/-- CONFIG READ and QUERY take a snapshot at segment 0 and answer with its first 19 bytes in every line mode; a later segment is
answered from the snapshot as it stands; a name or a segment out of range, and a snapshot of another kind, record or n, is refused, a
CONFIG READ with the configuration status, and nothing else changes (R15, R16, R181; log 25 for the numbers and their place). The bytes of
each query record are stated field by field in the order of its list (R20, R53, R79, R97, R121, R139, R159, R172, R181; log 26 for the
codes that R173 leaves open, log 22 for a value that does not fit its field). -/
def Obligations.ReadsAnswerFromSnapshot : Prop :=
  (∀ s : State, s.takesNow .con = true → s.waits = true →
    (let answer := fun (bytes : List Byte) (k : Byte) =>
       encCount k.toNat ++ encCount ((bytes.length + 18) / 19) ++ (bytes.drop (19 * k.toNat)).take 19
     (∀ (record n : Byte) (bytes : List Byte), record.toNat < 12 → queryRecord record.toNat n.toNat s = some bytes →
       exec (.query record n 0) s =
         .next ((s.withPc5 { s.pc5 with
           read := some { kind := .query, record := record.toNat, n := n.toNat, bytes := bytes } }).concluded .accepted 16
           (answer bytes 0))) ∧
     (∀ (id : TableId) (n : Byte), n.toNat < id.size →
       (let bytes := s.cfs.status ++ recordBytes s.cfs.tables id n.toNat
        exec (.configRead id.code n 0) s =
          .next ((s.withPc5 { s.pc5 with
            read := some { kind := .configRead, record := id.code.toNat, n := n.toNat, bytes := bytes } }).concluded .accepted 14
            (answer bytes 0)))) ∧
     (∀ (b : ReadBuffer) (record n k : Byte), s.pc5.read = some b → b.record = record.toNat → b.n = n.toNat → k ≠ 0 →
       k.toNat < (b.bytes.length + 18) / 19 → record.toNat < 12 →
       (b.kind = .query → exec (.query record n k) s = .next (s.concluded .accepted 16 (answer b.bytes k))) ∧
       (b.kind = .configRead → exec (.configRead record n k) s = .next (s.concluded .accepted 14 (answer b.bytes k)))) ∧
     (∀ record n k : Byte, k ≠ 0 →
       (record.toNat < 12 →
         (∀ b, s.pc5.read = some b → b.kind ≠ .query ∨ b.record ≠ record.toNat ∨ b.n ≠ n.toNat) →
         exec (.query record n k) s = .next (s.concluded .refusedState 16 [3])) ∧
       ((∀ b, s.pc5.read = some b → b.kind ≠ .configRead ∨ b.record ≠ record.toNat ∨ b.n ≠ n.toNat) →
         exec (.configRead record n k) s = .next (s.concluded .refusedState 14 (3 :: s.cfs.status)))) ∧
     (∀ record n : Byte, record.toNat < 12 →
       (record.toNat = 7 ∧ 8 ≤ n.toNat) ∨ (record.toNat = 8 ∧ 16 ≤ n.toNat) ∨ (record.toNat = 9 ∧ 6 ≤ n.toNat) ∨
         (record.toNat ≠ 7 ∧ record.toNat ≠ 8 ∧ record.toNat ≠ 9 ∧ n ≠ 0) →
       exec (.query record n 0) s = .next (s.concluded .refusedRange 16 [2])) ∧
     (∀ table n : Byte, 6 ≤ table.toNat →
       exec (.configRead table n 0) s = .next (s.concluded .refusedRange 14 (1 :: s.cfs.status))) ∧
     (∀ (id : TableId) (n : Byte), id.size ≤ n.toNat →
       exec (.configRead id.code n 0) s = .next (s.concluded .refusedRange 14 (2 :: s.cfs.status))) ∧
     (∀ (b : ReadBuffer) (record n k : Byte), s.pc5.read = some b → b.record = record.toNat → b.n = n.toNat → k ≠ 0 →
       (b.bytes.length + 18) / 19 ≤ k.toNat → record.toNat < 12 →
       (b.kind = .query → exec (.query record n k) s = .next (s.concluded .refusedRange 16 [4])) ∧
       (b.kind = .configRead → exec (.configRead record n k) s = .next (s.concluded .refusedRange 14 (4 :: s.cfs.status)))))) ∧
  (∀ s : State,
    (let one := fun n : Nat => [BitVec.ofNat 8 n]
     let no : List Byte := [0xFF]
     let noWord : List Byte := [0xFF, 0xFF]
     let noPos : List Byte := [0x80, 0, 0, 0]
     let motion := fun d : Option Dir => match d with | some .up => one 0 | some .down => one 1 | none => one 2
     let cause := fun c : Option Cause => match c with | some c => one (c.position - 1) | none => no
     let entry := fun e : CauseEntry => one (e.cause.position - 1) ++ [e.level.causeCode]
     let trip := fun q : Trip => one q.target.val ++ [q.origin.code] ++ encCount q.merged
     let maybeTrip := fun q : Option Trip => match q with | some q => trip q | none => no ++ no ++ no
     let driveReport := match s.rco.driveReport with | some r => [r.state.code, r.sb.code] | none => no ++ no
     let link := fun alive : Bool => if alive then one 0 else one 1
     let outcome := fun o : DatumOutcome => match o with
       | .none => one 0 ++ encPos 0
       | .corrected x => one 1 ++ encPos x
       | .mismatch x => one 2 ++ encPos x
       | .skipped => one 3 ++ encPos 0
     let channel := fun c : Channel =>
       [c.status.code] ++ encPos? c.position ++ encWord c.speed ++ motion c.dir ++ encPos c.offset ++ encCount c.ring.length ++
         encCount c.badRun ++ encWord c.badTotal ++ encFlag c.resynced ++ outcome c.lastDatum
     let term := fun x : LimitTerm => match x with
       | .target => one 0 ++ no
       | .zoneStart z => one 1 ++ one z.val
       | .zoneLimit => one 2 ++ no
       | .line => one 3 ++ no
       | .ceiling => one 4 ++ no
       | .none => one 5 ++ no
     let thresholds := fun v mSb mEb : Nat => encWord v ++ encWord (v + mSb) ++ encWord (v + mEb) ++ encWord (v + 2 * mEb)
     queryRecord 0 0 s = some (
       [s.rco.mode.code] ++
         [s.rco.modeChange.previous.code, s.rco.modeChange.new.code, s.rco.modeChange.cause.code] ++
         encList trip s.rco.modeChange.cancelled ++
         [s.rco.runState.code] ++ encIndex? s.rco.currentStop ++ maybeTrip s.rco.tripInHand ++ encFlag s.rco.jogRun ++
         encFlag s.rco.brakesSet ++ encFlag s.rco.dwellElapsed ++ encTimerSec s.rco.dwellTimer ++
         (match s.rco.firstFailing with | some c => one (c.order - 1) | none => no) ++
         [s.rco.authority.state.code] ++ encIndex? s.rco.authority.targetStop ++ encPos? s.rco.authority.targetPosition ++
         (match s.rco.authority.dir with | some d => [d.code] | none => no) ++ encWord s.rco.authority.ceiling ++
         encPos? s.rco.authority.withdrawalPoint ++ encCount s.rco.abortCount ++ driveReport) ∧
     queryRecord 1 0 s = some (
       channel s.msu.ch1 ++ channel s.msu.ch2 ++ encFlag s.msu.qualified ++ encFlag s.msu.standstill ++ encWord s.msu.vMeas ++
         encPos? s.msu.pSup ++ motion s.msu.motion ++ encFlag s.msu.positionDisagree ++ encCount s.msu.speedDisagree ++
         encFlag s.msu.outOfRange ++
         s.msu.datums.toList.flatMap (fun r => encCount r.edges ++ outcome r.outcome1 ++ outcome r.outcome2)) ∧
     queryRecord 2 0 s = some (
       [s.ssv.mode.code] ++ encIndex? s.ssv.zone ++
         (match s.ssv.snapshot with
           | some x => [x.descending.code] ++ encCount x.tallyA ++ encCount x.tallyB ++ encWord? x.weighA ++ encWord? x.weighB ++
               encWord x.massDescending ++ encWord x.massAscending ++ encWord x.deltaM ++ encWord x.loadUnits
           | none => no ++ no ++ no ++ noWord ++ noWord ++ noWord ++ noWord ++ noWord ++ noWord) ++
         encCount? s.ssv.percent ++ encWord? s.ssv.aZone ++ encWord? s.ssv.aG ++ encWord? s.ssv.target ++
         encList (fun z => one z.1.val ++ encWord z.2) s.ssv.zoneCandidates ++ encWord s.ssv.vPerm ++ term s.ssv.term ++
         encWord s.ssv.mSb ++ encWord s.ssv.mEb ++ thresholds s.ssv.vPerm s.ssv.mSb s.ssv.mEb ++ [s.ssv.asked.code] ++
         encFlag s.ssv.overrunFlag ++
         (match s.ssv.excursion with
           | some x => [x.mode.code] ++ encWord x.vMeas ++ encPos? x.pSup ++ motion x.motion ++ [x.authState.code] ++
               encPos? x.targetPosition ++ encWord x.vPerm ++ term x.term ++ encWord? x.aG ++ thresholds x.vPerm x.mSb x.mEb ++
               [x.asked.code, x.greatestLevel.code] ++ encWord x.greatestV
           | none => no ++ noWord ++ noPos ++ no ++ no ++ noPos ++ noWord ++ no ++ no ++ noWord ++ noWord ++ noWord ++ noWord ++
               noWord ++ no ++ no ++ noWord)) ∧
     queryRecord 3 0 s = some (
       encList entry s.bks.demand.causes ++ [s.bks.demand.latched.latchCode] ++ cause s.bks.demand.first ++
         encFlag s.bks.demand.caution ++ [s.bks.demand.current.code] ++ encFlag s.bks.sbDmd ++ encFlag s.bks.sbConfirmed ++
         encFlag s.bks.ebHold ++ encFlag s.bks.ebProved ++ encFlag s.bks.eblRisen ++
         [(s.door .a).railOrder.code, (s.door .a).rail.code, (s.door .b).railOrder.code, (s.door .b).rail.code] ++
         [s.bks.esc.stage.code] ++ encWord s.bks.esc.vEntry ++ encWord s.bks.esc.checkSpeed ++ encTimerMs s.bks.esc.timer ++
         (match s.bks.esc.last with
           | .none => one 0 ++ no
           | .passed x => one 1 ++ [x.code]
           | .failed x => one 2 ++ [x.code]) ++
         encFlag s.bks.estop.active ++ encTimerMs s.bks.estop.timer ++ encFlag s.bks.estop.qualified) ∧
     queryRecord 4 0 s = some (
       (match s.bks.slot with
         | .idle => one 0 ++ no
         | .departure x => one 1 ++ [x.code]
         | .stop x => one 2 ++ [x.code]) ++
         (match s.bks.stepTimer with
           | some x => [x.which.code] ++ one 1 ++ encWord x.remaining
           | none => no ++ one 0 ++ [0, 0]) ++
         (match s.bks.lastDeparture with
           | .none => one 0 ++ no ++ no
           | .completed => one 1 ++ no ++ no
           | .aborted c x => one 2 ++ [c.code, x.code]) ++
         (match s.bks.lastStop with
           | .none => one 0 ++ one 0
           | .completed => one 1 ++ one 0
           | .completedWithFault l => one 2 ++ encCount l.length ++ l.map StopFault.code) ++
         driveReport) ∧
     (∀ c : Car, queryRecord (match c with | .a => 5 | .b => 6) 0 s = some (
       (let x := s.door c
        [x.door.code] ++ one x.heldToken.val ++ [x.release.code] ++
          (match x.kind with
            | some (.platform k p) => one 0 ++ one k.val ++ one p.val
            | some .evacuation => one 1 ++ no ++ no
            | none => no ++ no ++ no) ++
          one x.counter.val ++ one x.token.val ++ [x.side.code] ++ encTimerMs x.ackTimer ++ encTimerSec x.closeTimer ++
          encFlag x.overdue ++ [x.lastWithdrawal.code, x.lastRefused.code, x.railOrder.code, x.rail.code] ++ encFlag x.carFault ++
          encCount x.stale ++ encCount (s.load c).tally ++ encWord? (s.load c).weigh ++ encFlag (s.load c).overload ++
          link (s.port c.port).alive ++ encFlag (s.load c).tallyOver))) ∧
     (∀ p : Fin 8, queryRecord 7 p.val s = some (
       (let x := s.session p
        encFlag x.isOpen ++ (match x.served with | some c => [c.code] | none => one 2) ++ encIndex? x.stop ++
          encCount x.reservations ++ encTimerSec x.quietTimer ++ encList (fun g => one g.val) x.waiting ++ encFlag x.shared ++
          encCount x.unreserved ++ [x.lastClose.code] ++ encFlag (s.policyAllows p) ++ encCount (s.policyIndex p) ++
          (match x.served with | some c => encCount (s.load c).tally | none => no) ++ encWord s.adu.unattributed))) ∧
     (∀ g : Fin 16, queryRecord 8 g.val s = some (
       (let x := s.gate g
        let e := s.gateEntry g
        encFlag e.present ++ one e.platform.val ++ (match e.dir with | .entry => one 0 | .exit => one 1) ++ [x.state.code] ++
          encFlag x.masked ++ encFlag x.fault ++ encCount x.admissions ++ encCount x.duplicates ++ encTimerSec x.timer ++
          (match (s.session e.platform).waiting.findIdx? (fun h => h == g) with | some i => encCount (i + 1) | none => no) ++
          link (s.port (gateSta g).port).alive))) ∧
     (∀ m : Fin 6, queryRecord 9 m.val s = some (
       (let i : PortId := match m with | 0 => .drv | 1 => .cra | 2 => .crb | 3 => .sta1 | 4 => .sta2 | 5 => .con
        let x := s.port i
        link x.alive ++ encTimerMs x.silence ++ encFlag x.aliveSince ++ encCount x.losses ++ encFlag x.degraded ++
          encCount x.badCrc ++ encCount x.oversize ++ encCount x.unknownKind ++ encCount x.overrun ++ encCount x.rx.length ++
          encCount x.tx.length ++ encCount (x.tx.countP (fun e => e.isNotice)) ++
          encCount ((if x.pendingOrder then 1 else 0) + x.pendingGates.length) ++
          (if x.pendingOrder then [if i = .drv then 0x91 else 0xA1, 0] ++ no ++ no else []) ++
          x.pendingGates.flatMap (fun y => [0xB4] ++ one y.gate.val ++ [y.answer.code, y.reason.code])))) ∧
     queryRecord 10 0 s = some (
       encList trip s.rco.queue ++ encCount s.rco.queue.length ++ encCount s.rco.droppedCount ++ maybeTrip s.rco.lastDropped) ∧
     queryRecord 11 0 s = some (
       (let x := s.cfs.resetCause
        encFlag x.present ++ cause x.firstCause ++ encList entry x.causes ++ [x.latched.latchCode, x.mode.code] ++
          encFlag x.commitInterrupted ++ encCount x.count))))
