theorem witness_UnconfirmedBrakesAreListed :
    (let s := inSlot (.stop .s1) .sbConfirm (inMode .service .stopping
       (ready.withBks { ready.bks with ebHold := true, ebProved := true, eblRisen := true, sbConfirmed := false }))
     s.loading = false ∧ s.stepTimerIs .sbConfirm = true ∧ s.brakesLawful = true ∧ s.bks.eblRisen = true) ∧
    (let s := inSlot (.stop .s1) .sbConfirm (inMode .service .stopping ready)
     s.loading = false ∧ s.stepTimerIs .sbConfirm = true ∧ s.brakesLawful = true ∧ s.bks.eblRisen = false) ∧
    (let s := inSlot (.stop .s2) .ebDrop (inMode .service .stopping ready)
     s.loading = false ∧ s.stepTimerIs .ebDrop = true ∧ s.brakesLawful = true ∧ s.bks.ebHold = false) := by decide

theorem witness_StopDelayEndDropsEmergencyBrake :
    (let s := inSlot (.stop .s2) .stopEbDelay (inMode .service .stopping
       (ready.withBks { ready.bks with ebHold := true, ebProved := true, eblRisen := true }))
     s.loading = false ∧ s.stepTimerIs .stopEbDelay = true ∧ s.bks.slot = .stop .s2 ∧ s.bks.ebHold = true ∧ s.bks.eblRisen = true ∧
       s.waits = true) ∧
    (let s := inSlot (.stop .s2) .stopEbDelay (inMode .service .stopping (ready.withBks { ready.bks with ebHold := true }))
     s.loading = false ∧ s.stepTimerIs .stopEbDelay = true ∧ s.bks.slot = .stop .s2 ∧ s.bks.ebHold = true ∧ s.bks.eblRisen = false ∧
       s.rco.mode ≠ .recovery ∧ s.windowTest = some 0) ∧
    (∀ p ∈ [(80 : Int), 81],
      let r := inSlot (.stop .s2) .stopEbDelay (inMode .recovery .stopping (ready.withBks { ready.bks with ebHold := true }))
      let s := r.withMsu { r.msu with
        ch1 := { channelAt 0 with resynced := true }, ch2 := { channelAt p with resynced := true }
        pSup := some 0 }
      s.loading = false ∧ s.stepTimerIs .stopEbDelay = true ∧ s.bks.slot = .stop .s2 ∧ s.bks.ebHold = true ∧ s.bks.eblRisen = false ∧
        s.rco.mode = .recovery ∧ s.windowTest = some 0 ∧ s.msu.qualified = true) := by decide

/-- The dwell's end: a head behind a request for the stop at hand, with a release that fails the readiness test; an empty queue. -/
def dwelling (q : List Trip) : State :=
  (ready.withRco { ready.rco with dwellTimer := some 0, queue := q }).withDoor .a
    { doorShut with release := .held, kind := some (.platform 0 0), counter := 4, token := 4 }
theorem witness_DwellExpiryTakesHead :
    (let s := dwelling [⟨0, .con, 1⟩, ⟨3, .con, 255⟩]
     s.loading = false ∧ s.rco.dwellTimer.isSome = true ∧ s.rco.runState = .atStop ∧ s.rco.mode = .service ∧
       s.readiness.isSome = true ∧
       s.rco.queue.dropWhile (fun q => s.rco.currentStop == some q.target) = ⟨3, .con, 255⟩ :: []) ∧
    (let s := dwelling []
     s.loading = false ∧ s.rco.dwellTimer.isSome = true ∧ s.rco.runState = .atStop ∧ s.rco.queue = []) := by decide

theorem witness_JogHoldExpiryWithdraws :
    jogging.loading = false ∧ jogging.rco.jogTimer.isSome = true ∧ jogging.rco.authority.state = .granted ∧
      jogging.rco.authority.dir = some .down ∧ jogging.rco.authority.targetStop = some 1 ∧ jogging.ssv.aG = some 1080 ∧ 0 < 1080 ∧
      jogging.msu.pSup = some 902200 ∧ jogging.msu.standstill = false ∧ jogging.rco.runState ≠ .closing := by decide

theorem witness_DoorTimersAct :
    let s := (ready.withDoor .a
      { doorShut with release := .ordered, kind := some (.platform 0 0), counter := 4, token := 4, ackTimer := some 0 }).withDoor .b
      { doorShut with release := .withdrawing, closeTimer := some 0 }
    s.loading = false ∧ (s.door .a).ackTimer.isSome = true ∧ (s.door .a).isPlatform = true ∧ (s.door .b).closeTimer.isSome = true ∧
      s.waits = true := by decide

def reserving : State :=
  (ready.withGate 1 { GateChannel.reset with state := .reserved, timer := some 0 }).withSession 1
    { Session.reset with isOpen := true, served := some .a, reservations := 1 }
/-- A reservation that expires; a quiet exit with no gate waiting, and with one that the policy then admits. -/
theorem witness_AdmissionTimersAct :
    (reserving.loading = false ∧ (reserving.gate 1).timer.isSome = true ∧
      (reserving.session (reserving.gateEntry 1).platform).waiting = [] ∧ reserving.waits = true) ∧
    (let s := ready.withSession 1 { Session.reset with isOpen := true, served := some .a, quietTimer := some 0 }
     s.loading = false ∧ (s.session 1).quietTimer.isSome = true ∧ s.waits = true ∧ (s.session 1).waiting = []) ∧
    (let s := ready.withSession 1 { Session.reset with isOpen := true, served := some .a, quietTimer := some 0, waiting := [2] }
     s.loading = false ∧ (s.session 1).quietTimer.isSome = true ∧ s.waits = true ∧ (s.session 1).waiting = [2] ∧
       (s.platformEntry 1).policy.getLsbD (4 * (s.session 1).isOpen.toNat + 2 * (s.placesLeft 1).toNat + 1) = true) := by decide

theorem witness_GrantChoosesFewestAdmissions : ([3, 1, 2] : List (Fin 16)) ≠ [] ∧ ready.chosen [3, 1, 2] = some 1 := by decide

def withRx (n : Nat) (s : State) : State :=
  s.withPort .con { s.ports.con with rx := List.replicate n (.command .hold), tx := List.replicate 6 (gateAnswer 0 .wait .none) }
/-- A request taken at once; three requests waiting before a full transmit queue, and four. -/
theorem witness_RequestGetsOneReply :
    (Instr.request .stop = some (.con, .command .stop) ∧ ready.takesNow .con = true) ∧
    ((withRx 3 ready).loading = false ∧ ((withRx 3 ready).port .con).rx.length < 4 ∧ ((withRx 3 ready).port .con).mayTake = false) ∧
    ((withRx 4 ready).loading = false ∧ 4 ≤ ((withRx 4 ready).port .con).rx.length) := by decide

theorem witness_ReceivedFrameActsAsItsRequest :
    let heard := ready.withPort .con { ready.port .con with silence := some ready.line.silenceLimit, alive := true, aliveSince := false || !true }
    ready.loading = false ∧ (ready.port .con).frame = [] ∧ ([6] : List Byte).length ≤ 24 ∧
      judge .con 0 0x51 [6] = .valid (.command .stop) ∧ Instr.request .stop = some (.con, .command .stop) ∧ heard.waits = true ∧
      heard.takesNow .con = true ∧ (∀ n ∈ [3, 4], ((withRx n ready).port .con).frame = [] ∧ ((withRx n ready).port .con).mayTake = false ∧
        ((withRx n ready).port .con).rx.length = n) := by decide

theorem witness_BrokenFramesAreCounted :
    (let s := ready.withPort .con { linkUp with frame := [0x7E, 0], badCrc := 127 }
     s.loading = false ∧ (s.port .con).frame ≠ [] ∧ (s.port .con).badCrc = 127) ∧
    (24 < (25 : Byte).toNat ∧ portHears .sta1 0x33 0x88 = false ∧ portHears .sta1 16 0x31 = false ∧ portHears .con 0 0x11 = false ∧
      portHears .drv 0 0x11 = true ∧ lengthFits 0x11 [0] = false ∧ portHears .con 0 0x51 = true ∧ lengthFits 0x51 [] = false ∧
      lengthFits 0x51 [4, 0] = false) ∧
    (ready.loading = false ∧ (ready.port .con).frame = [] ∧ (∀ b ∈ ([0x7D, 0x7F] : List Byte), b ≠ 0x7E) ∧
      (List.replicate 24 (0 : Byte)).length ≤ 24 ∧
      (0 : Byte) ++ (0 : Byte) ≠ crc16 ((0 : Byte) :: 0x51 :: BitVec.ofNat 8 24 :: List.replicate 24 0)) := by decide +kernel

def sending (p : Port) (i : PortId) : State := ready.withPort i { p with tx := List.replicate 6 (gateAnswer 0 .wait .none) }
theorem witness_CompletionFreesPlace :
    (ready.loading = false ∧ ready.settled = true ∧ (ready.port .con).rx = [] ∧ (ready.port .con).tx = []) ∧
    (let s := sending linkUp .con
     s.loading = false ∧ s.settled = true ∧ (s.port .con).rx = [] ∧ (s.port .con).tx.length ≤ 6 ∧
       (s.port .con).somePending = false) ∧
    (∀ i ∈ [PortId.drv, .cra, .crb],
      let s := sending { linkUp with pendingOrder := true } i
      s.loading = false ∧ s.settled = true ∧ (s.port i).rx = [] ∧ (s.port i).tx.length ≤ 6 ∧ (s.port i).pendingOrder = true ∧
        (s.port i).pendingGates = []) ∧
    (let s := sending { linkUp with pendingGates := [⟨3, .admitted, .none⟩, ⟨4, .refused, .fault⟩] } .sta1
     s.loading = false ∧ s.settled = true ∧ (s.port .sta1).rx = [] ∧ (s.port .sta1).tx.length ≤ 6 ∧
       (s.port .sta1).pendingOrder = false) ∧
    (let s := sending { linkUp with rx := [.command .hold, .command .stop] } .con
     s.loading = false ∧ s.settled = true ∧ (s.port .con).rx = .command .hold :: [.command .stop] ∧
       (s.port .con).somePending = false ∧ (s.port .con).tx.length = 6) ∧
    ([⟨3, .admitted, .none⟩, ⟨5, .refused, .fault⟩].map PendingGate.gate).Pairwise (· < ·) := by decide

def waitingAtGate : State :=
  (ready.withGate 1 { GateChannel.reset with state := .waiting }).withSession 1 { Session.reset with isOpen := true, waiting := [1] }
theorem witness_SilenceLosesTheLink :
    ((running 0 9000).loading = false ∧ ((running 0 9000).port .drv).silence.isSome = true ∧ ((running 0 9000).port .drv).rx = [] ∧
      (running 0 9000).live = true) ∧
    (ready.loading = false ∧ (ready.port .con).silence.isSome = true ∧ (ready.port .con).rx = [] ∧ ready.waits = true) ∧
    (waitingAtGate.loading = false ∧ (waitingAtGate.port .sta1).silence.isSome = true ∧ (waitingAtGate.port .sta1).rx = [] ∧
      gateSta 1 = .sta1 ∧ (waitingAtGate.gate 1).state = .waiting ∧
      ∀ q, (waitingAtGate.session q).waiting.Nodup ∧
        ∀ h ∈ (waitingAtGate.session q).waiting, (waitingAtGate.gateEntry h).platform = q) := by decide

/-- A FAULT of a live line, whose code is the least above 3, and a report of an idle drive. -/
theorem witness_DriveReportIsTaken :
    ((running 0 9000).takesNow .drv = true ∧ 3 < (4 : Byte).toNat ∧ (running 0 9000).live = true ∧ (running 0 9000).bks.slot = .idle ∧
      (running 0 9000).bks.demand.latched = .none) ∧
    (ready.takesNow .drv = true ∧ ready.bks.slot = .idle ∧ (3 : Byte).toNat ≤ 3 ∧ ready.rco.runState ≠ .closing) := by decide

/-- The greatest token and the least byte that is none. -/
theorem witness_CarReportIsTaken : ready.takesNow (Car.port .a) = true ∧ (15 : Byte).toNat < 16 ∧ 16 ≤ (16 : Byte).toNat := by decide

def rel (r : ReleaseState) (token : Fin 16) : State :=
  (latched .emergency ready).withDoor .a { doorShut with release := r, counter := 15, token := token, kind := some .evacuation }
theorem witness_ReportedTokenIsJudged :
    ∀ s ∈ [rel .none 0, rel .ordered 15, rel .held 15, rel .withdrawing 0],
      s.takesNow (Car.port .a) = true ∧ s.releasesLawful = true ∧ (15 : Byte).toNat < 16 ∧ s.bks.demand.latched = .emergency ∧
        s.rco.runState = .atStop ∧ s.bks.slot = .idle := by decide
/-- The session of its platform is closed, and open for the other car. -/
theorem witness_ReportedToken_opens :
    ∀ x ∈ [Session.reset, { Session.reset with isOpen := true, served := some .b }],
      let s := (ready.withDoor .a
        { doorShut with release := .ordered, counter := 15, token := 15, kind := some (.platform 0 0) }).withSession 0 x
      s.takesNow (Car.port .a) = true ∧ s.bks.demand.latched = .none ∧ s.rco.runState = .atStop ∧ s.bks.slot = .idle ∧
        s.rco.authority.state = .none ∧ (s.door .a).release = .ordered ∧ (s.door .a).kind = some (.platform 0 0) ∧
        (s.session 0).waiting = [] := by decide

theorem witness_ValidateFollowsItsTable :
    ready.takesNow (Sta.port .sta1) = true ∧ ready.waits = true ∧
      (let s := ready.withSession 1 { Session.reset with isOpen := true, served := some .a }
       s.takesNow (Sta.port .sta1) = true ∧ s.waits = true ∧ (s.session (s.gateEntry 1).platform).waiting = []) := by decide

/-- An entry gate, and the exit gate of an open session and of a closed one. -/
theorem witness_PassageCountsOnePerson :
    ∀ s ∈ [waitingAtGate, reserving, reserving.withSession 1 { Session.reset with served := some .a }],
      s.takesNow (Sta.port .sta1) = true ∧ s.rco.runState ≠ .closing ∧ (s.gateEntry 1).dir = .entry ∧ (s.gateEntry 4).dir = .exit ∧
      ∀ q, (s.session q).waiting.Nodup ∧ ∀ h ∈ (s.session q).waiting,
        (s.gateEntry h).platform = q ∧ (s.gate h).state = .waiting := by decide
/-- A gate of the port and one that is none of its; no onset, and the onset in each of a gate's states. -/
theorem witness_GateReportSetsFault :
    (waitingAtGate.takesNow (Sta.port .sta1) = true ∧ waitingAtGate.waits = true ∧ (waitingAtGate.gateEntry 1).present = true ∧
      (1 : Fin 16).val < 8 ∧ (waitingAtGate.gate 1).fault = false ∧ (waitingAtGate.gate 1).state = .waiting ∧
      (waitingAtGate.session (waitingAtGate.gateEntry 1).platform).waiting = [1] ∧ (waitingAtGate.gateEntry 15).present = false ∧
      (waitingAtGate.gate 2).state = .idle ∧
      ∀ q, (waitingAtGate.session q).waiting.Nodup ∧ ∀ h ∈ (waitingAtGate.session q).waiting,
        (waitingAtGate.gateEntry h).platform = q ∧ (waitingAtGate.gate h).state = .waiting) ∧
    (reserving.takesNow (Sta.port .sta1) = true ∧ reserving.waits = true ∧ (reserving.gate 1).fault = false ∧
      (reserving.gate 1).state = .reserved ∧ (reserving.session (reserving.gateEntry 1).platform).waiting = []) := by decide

++++++++++

▶ **Task details**
Exact duplication is required for the lines above, from the line that contains "(∀ g : Fin 16, queryRecord" to the line that contains "queryRecord 10 0", inclusive; omit all others.

▶ **Result of this exercise**
     (∀ g : Fin 16, queryRecord 8 g.val s = some (
       (let x := s.gate g
        let e := s.gateEntry g
        encFlag e.present ++ one e.platform.val ++ (match e.dir with | .entry => one 0 | .exit => one 1) ++ [x.state.code] ++
          encFlag x.masked ++ encFlag x.fault ++ encCount x.admissions ++ encCount x.duplicates ++ encTimerSec x.timer ++
          (match (s.session e.platform).waiting.findIdx? (fun h => h == g) with | some i => encCount (i + 1) | none => no) ++
          link (s.port (gateSta g).port).alive))) ∧
     (∀ m : Fin 6, queryRecord 9 m.val s = some (
       (let i : PortId := match m with | 0 => .drv | 1 => .cra | 2 => .crb | 3 => .sta1 | 4 => .sta2 | 5 => .con
        let x := s.port i
        link x.alive ++ encTimerMs x.silence ++ encFlag x.aliveSince ++ encCount x.losses ++ encFlag x.degraded ++
          encCount x.badCrc ++ encCount x.oversize ++ encCount x.unknownKind ++ encCount x.overrun ++ encCount x.rx.length ++
          encCount x.tx.length ++ encCount (x.tx.countP (fun e => e.isNotice)) ++
          encCount ((if x.pendingOrder then 1 else 0) + x.pendingGates.length) ++
          (if x.pendingOrder then [if i = .drv then 0x91 else 0xA1, 0] ++ no ++ no else []) ++
          x.pendingGates.flatMap (fun y => [0xB4] ++ one y.gate.val ++ [y.answer.code, y.reason.code])))) ∧
     queryRecord 10 0 s = some (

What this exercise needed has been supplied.